The Quaid supremacy - Limerick goalkeeping dynasty seeking to add triumph after going through tragedy
It was a sublime moment that renowned US magazine 'Sports Illustrated' described as "jaw-dropping" when it invited its readers to appreciate the game of hurling as Cork were prevented from returning to an All-Ireland final for the first time in five years.
Some will refer to Nickie Quaid's dispossession of Seamus Harnedy as a save. Others classify it as a block or merely a stop. But the semantics are irrelevant to the magnitude of a moment that will forever help to frame the 2018 hurling championship.
The former Limerick goalkeeper Joe Quaid, a second cousin, puts himself in that position now and reckons his instinct would have been to throw his body in front of the ball in the hope that he could deflect it. Bravery was something that Joe, as a goalkeeper, was never short of.
But Nickie Quaid's skill-set is even more refined. Before a shot was even airborne he was in for a touch to kill it a source. Cork's moment was gone, Limerick's had arrived.
"I would put a lot of it down to the fact that he plays a lot of his hurling outfield," suggested Joe Quaid, goalkeeper when Limerick reached All-Ireland finals in 1994 and 1996.
"That was an outfield tackle. If it was me, and I played mainly in goals, I would have just thrown myself in front of the ball in the hope that it hit me. Nickie plays at centre-back for his club (Effin) so it was a definite centre-back flick to dispossess a guy coming in on goal. Just to have the wherewithal to do that? It was a game-changer; if that goes in, it's game over. If he (Robbie O'Flynn in the build-up) put the ball over the bar, it was probably game over as well."

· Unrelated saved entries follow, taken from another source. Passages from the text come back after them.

-- ==== Sys2Proof/Machine/Step.lean ====
section
/-!
DEFINITION. One step of the module: the command at the front of the queue.
-/

namespace Sys2Proof.Machine

/-- One step: the command at the front of the queue is carried out on the state with the rest of the queue. On an empty
queue the module idles: everything it does of its own accord is a command too, with the instant at which it happens. -/
def step (s : State) : Host.Outcome State Fault Refusal :=
  match s.pending with
  | [] => .next s
  | c :: rest => exec c { s with pending := rest }

/-- The state with a command put at the front of the queue. -/
def State.push (c : Instr) (s : State) : State := { s with pending := c :: s.pending }

/-- The state with the command that a word spells at the front of its queue; unchanged where the word spells none. -/
def State.withFetchWord (s : State) (nbits w : Nat) : State :=
  match decodeTableWord nbits w with
  | none => s
  | some c => s.push c

end Sys2Proof.Machine
end

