-- ==== Sys2Proof/Safety.lean ====
section
/-!
DEFINITION. The terms in which claims about the module are stated: what it is for a command to complete, and what a sound state is.
-/

namespace Sys2Proof.Machine

/-- A command completes: the module answers a next state, no fault and no refusal. -/
def Completes (r : Res) (t : State) : Prop := r = .next t

/-- The register space is in its canonical form: addresses rise strictly, and no pair holds the reset value of its address. -/
def State.regsWf (s : State) : Bool := storeWf regDefault 0 s.regs

/-- The latched high halves are in canonical form. -/
def State.latchWf (s : State) : Bool := storeWf (fun _ => 0#32) 0 s.hiLatch

/-- The memories of the Yard bus are in canonical form. -/
def Memory.wf (m : List (Nat × Byte)) : Bool := storeWf (fun _ => 0#8) 0 m

/-- Registers, latched halves and memories are in canonical form: equal contents are equal data. -/
def State.wf (s : State) : Bool := s.regsWf && s.latchWf && Memory.wf s.dma.mem

/-- Every numbered list of the state has as many entries as the module has parts, and the sessions have numbers of R98. -/
def State.sized (s : State) : Bool :=
  s.pk.sessions.all (fun x => sessionNumber x.num) && s.pk.failures.length == 3 && s.load.channels.length == 32 &&
    s.eng.loops.length == 32 && s.fus.streams.length == 20 && s.fus.hmapInForce.length == 128 && s.fn.fns.length == 48 &&
    s.sets.orders.length == 16 && s.nav.sources.length == 3 && s.lvl.fails.length == 8 && s.dma.channels.length == 32 &&
    s.dma.streams.length == 4 && s.can.controls.length == 4 && s.can.controls.all (fun c => c.bufs.length == 3) &&
    s.upd.slots.length == 4 && s.upd.ran.length == 2 && s.upd.booted.length == 2 && s.upd.trialAt.length == 2 &&
    s.upd.healthFrom.length == 2 && s.upd.activatedAt.length == 2 && s.nav.ncos.length == 128 && s.nav.ants.length == 2 &&
    s.nav.engines.length == 16

/-- The state is sound: its stores are in canonical form, and its lists have their sizes. -/
def State.sound (s : State) : Bool := s.wf && s.sized

/-- Every command that waits is well formed. -/
def State.queueWf (s : State) : Bool := s.pending.all Instr.wf

/-- From every state in which a condition holds once the command's instant is reached, the command completes, and P relates that
state to the next one. -/
def Does (c : Nat → Instr) (cond : State → Prop) (P : State → State → Prop) : Prop :=
  ∀ (t : Nat) (s : State), cond (begin_ t s) → ∃ u, exec (c t) s = .next u ∧ P (begin_ t s) u

/-- An event source is raised: its flag is set (R712). -/
def Flagged (src : Nat) (s : State) : Prop := ∃ f, sourceFlag src = some f ∧ s.flag f = true

/-- A loop names no load channel but the 32 that exist, as source, setpoint or sink. -/
def channelsExist (s : State) (n : Nat) : Bool :=
  (s.get (F.CLE_LOOP_SRC_KIND n) != 3 || decide (s.get (F.CLE_LOOP_SRC_INDEX n) < 32)) &&
    (s.get (F.CLE_LOOP_SP_KIND n) != 3 || decide (s.get (F.CLE_LOOP_SP_INDEX n) < 32)) &&
    (s.get (F.CLE_LOOP_SINK_KIND n) != 1 || decide (s.get (F.CLE_LOOP_SINK_INDEX n) < 32))

/-- Steering has been released with a REASON (R537). -/
abbrev Released (reason : Nat) (s : State) : Prop :=
  s.flag F.GNS_STEER_STATUS_ENGAGED = false ∧ s.get F.GNS_STEER_STATUS_REASON = reason ∧ Flagged Src.GNS_STEER_RELEASED s

/-- A cause of release falls due: it releases steering that this module holds engaged, and else leaves the state (R521, R537). -/
abbrev ReleasedIfHeld (reason : Nat) (b u : State) : Prop :=
  (engaged b = true ∧ isRelief b = false → Released reason u ∧ u.nav = b.nav) ∧ (engaged b = false ∨ isRelief b = true → u = b)

/-- A datagram of a TYPE passes the checks of R576 on a module that listens to a consist or belongs to one. -/
abbrev Heard (type : Nat) (d : Bytes) (x : Datagram) (b : State) : Prop :=
  consistOn b = true ∧ cstState b ≠ cstOut ∧ fieldAt d 3 1 = type ∧ (openDatagram d b).2 = some x

/-- SEQ of the next message to a consist: the next number in reserve, or the first of those that are reserved then (R575). -/
def sendSeq (b : State) : Nat := if b.cst.seqNext < b.cst.seqEnd then b.cst.seqNext else b.cst.seqMark

/-- n messages draw their numbers from one reserve: the one that runs, or a whole new one (R575). -/
abbrev seqRoom (b : State) (n : Nat) : Prop := b.cst.seqNext + n ≤ b.cst.seqEnd ∨ (b.cst.seqEnd ≤ b.cst.seqNext ∧ n ≤ 1048576)

/-- Datagrams of a TYPE with payloads, sealed under a key with numbers from a first one on (R571–R575). -/
def datagramsFrom (b : State) (k : ConsistKey) (type consist member : Nat) : Nat → List Bytes → List Emit
  | _, [] => []
  | n, p :: l =>
    .datagram (b.reg Reg.CST_PEER) (b.get F.CST_CFG_UDP_PORT) (sealDatagram k.key type consist member k.keyId (ownUid b) n p) ::
      datagramsFrom b k type consist member (n + 1) l

/-- What has left is messages of a TYPE with payloads, in this order, sealed under the newest key of the consist; a module without a key
of the consist sends nothing (R571–R575, R579). -/
def Sent (type consist member : Nat) (payloads : List Bytes) (b u : State) : Prop :=
  match sendKey b consist with
  | none => u.out = [] ∧ u.cst.seqNext = b.cst.seqNext
  | some k => u.out = datagramsFrom b k type consist member (sendSeq b) payloads ∧
      u.cst.seqNext = (if payloads.isEmpty then b.cst.seqNext else sendSeq b + payloads.length)

/-- The rows that COVERAGE sends in this second: those just covered, then those due again, at most 792 (R586). -/
def coverageRows (b : State) : List (Int × Int × Nat) :=
  (b.cst.rows ++ ((b.cst.again.filter (fun a => decide (a.1 ≤ b.now))).map Prod.snd).filter (fun r => !b.cst.rows.contains r)).take 792
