/-- The other rows of load channels (R440, R441, R443, R444, R453, R454, R462, R465–R467, R836), on every path: the stud means over the
last second, a stud's voltage, the measurement of every channel, the pin SENSE_OUT, the causes and inputs of limp mode, and the periods
of PWM. Model's choices: a mean counts each measurement of the second alike (log entry 215). -/
def Obligations.ChannelRows : Prop :=
  (∀ x y, Does (fun t => .studMean t x y)
    (fun b => b.sound = true ∧ powered b = true)
    (fun b u =>
      let l := b.load.studLog.filter (fun e => decide (b.now < e.1 + sec)) ++ [(b.now, x, y)]
      u.load = { b.load with studLog := l } ∧
      u.get F.LSW_TOTAL_MEAN_A = satU 16 (roundDiv (l.map (·.2.1)).sum (10 * l.length)) ∧
      u.get F.LSW_TOTAL_MEAN_B = satU 16 (roundDiv (l.map (·.2.2)).sum (10 * l.length)) ∧
      (u.flag F.LSW_SUPPLY_OVER = true ↔ 100000 * (l.length : Int) < (l.map (·.2.1)).sum ∨
        100000 * (l.length : Int) < (l.map (·.2.2)).sum ∨ 140000 * (l.length : Int) < (l.map (·.2.1)).sum + (l.map (·.2.2)).sum) ∧
      (u.flag F.LSW_SUPPLY_OVER = true → b.flag F.LSW_SUPPLY_OVER = false → Flagged Src.LSW_LOAD_OVER u) ∧
      (∀ c, c < 32 → channelKept c b u) ∧
      (u.flag F.LSW_SUPPLY_OVER = false ∨ b.flag F.LSW_SUPPLY_OVER = true → u = { b with regs := u.regs, load := u.load } ∧
        FieldsKept [F.LSW_SUPPLY_OVER, F.LSW_TOTAL_MEAN_A, F.LSW_TOTAL_MEAN_B] b u))) ∧
  (∀ (d : Bool) (mv : Nat), mv < 6000 → Does (fun t => .supplyLow t d mv)
    (fun b => b.sound = true ∧ powered b = true ∧ b.flag (studLow d) = false) (fun b u => SupplyFalls d mv b u)) ∧
  (∀ (d : Bool) (mv : Nat), mv < 6000 → Does (fun t => .supplyLow t d mv)
    (fun b => b.sound = true ∧ powered b = true ∧ b.flag (studLow d) = true) (fun b u => SupplyStaysLow d mv b u)) ∧
  (∀ (d : Bool) (mv : Nat), 6000 ≤ mv → Does (fun t => .supplyLow t d mv)
    (fun b => b.sound = true ∧ powered b = true) (fun b u => SupplyHolds d mv b u)) ∧
  (∀ (d : Bool) (mv : Nat), Does (fun t => .supplyLow t d mv) (fun b => powered b = false) (fun b u => u = b)) ∧
  (∀ (d : Bool) (mv : Nat), mv < 6000 → Does (fun t => .supplyLowClear t d mv)
    (fun b => b.sound = true ∧ powered b = true ∧ b.flag (studLow d) = false) (fun b u => SupplyFalls d mv b u)) ∧
  (∀ (d : Bool) (mv : Nat), mv < 6000 → Does (fun t => .supplyLowClear t d mv)
    (fun b => b.sound = true ∧ powered b = true ∧ b.flag (studLow d) = true) (fun b u => SupplyStaysLow d mv b u)) ∧
  (∀ (d : Bool) (mv : Nat), 6000 ≤ mv → Does (fun t => .supplyLowClear t d mv)
    (fun b => b.sound = true ∧ powered b = true) (fun b u => SupplyHolds d mv b u)) ∧
  (∀ (d : Bool) (mv : Nat), Does (fun t => .supplyLowClear t d mv) (fun b => powered b = false) (fun b u => u = b)) ∧
  (∀ l : List (Int × Int), Does (fun t => .currentMeasure t l)
    (fun b => b.sound = true ∧ (b.die.sigUp = true ∨ (powered b = true ∧ b.load.latchedMap = none)))
    (fun b u => u = { b with regs := u.regs, load := u.load, ev := { b.ev with second := u.ev.second } } ∧
      u.load = { b.load with
        studLog := b.load.studLog.filter (fun e => decide (b.now < e.1 + sec)) ++ [(b.now, studSum false u, studSum true u)] } ∧
      FieldsKept ((upFrom 0 32).flatMap (fun c => [F.LSW_CH_CURR_CURR c, F.LSW_CH_TJ_TJ c])) b u ∧
      ∀ c, c < 32 → Measured c (nth l c (b.gets (F.LSW_CH_CURR_CURR c), b.gets (F.LSW_CH_TJ_TJ c))).1
        (nth l c (b.gets (F.LSW_CH_CURR_CURR c), b.gets (F.LSW_CH_TJ_TJ c))).2 u)) ∧
  (∀ l : List (Int × Int), Does (fun t => .currentMeasure t l)
    (fun b => b.die.sigUp = false ∧ (powered b = false ∨ b.load.latchedMap ≠ none)) (fun b u => u = b)) ∧
  (∀ sel : BitVec 5, Does (fun t => .senseSelect t sel true) (fun b => powered b = true)
    (fun b u => u = { b with load := { b.load with sense := some sel.toNat },
                             out := [.sense (some (sel.toNat, mirrorRatio sel.toNat,
                               if conducts b sel.toNat then b.gets (F.LSW_CH_CURR_CURR sel.toNat) else 0))] })) ∧
  (∀ sel : BitVec 5, Does (fun t => .senseSelect t sel false) (fun b => powered b = true)
    (fun b u => u = { b with load := { b.load with sense := none }, out := [.sense none] })) ∧
  (∀ (sel : BitVec 5) en, Does (fun t => .senseSelect t sel en) (fun b => powered b = false) (fun b u => u = b)) ∧
  Does .limpReq (fun b => b.sound = true ∧ powered b = true ∧ inLimp b = false ∧ b.load.latchedMap.isSome = true)
    (fun b u => inLimp u = true ∧ u.flag F.LSW_LIMP_REQ = true ∧ Flagged Src.LSW_LIMP_ENTER u ∧ ∀ c, c < 32 →
      u.flag (F.LSW_CH_STAT_WINDOW c) = (channelSided b c && b.flag (F.LSW_CH_STAT_WINDOW c)) ∧
      u.get (F.LSW_CH_CMD_STATE c) = b.get (F.LSW_CH_CMD_STATE c) ∧
      (b.gets (F.LSW_CH_TJ_TJ c) < 1750 → (chan u c).output = limpOutput b c) ∧
      (channelSided b c = false → u.get (F.LSW_CH_STAT_CSTATE c) = cLimp)) ∧
  Does .limpReq (fun b => b.sound = true ∧ powered b = true ∧ (inLimp b = true ∨ b.load.latchedMap = none) ∧ b.pwr.sleepAt = none)
    (fun b u => u = { b with regs := u.regs } ∧ u.flag F.LSW_LIMP_REQ = true ∧ FieldsKept [F.LSW_LIMP_REQ] b u) ∧
  Does .limpReq (fun b => b.sound = true ∧ powered b = true ∧ b.pwr.sleepAt.isSome = true)
    (fun _ u => u.pwr.sleepAt = none ∧ u.flag F.PWR_WAKE_SLEEP_CANCELLED = true ∧ u.flag F.LSW_LIMP_REQ = true) ∧
  Does .limpReq (fun b => b.sound = true ∧ b.pwr.power = .asleep)
    (fun _ u => powered u = true ∧ u.get F.PWR_WAKE_WAKE_SRC = 4 ∧ u.flag F.LSW_LIMP_REQ = true) ∧
  Does .limpReq (fun b => b.pwr.power = .off) (fun b u => u = b) ∧
  Does .limpReqLow (fun b => b.sound = true)
    (fun b u => u = { b with regs := u.regs } ∧ u.flag F.LSW_LIMP_REQ = false ∧ FieldsKept [F.LSW_LIMP_REQ] b u) ∧
  (∀ levels : BitVec 8, Does (fun t => .lhInChange t levels) (fun b => b.sound = true ∧ (powered b = false ∨ inLimp b = false))
    (fun b u => u = { b with regs := u.regs } ∧ u.get F.LSW_LIMP_LH_IN = levels.toNat ∧ FieldsKept [F.LSW_LIMP_LH_IN] b u)) ∧
  (∀ levels : BitVec 8, Does (fun t => .lhInChange t levels) (fun b => b.sound = true ∧ powered b = true ∧ inLimp b = true)
    (fun b u => u.get F.LSW_LIMP_LH_IN = levels.toNat ∧ ∀ c, c < 32 →
      if limpSrc b c < 8 ∧ bitAt (b.get F.LSW_LIMP_LH_IN) (limpSrc b c) ≠ bitAt levels.toNat (limpSrc b c) ∧
          channelSided b c = false then
        u.get (F.LSW_CH_CMD_STATE c) = b.get (F.LSW_CH_CMD_STATE c) ∧ (chan u c).limpWait = false ∧
        (b.gets (F.LSW_CH_TJ_TJ c) < 1750 →
          (chan u c).output = (bitAt levels.toNat (limpSrc b c) && !(chan b c).limpLatched)) ∧
        (1750 ≤ b.gets (F.LSW_CH_TJ_TJ c) → bitAt levels.toNat (limpSrc b c) = true → (chan b c).limpLatched = false →
          HasLatched c 3 b u)
      else channelKept c b u)) ∧
  (∀ c, c < 32 → Does (fun t => .pwmPeriodStart t c)
    (fun b => powered b = false ∨ b.get (F.LSW_CH_STAT_CSTATE c) ≠ cPwm ∨ b.get (F.LSW_CH_PWM_FREQ c) = 0) (fun b u => u = b)) ∧
  (∀ c, c < 32 → Does (fun t => .pwmPeriodStart t c)
    (fun b => b.sound = true ∧ powered b = true ∧ b.get (F.LSW_CH_STAT_CSTATE c) = cPwm ∧ b.get (F.LSW_CH_PWM_FREQ c) ≠ 0)
    (fun b u =>
      let p := (roundDiv 100000000 (b.get (F.LSW_CH_PWM_FREQ c))).toNat
      let on_ := (roundDiv ((b.get (F.LSW_CH_CMD_DUTY c) * p : Nat) : Int) 65536).toNat
      chan u c = { chan b c with period := p, periodAt := b.now,
                                 onCounts := if on_ < 100 then 0 else if p - on_ < 100 then p else on_ } ∧
      u = { b with load := { b.load with channels := u.load.channels }, out := [.pwm c p (chan u c).onCounts] } ∧
      ∀ k, k < 32 → k ≠ c → chan u k = chan b k))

Limerick manager John Kiely is of the same view. "If he didn't get the block in we wouldn't be here talking," said Kiely at the recent Limerick press night ahead of the final.
No one is in any doubt as to its importance. "He plays it down himself - he got in and got the knock away and didn't see it as a major deal as well - but it such a pivotal moment," Kiely acknowledged.
For almost all of the current decade Nickie Quaid has been Limerick's No 1 choice goalkeeper, ensuring that the presence of a Quaid on the county team is now running into a seventh successive decade. By any circumstances, that's quite a tradition.
Twins Jim (Joe's father) and Jack (Nickie's grandfather) played on Limerick teams in the 1950s that were known as 'Mackey's greyhounds', a reference to their trainer at the time Mick Mackey.
They won a Munster Championship in 1955, having won an All-Ireland junior title in 1954. Their attachment to Limerick teams stretched into the '60s before the late Tommy Quaid, Nickie's father and son of Jack, took over as goalkeeper in 1976 and was a regular feature in the position until 1993 (including the 1980 All-Ireland final defeat to Galway) when his first cousin Joe replaced him and tied down the goalkeeping position until 2001.
A talented outfield player, Tommy Quaid died tragically in 1998 as a result a work accident in Charleville, passing away on the same day as Limerick were involved in an All-Ireland intermediate final against Kilkenny. Tommy had been a selector with the team that year and sons Nickie and Tommy were mascots for the final. It was poignant and reflected the deep-seated involvement the Quaids have had in Limerick.
Kiely's own career, as both player and management team member, was intertwined with the family at different levels.
"I would have come across Tommy senior when he was playing with Effin and I was with Galbally. We were junior 'B' and I would have been marking him. He was their free taker, I was our free-taker so we had a lot of great battles.
"He was coach and selector with the intermediates in 1998 (Kiely was corner-back), young Nickie and Tommy were mascots on that day of the final against Kilkenny. You see them in the team photograph. That's when I first came across them.
"Then I got to know Nickie through U-21s in 2010. I was involved in the intermediates as well and when I got involved with seniors in 2012, Tommy and Nicky were both involved then," he recalled.
Twelve years on from his father's passing, Nickie Quaid made his championship debut, featuring at half-forward on a Justin McCarthy-managed team that was hit by the controversial withdrawal of so many established players who were against the Cork man continuing on in the position.
When Donal O'Grady took over as Limerick manager in 2011, he identified Nickie Quaid as a goalkeeper, a common trait now in Limerick as Joe Quaid testifies and for all bar two games in the 2015 Munster Championship when he was injured, he has been their ever-present custodian.
"Niall McNamee, the Offaly footballer tweeted around the start of June that if you're from Limerick and your name is Quaid and you don't play in goals, are you really a Quaid!" laughed Joe Quaid.
"I've daughter who has played in goals in camogie
"I've twin boys, one of them, Killian, is probably going to be in goals for the county under 14s this year, Liam, his brother, would have played in goals for the club.
"As the saying goes, an ounce of breeding is worth a tonne of feeding."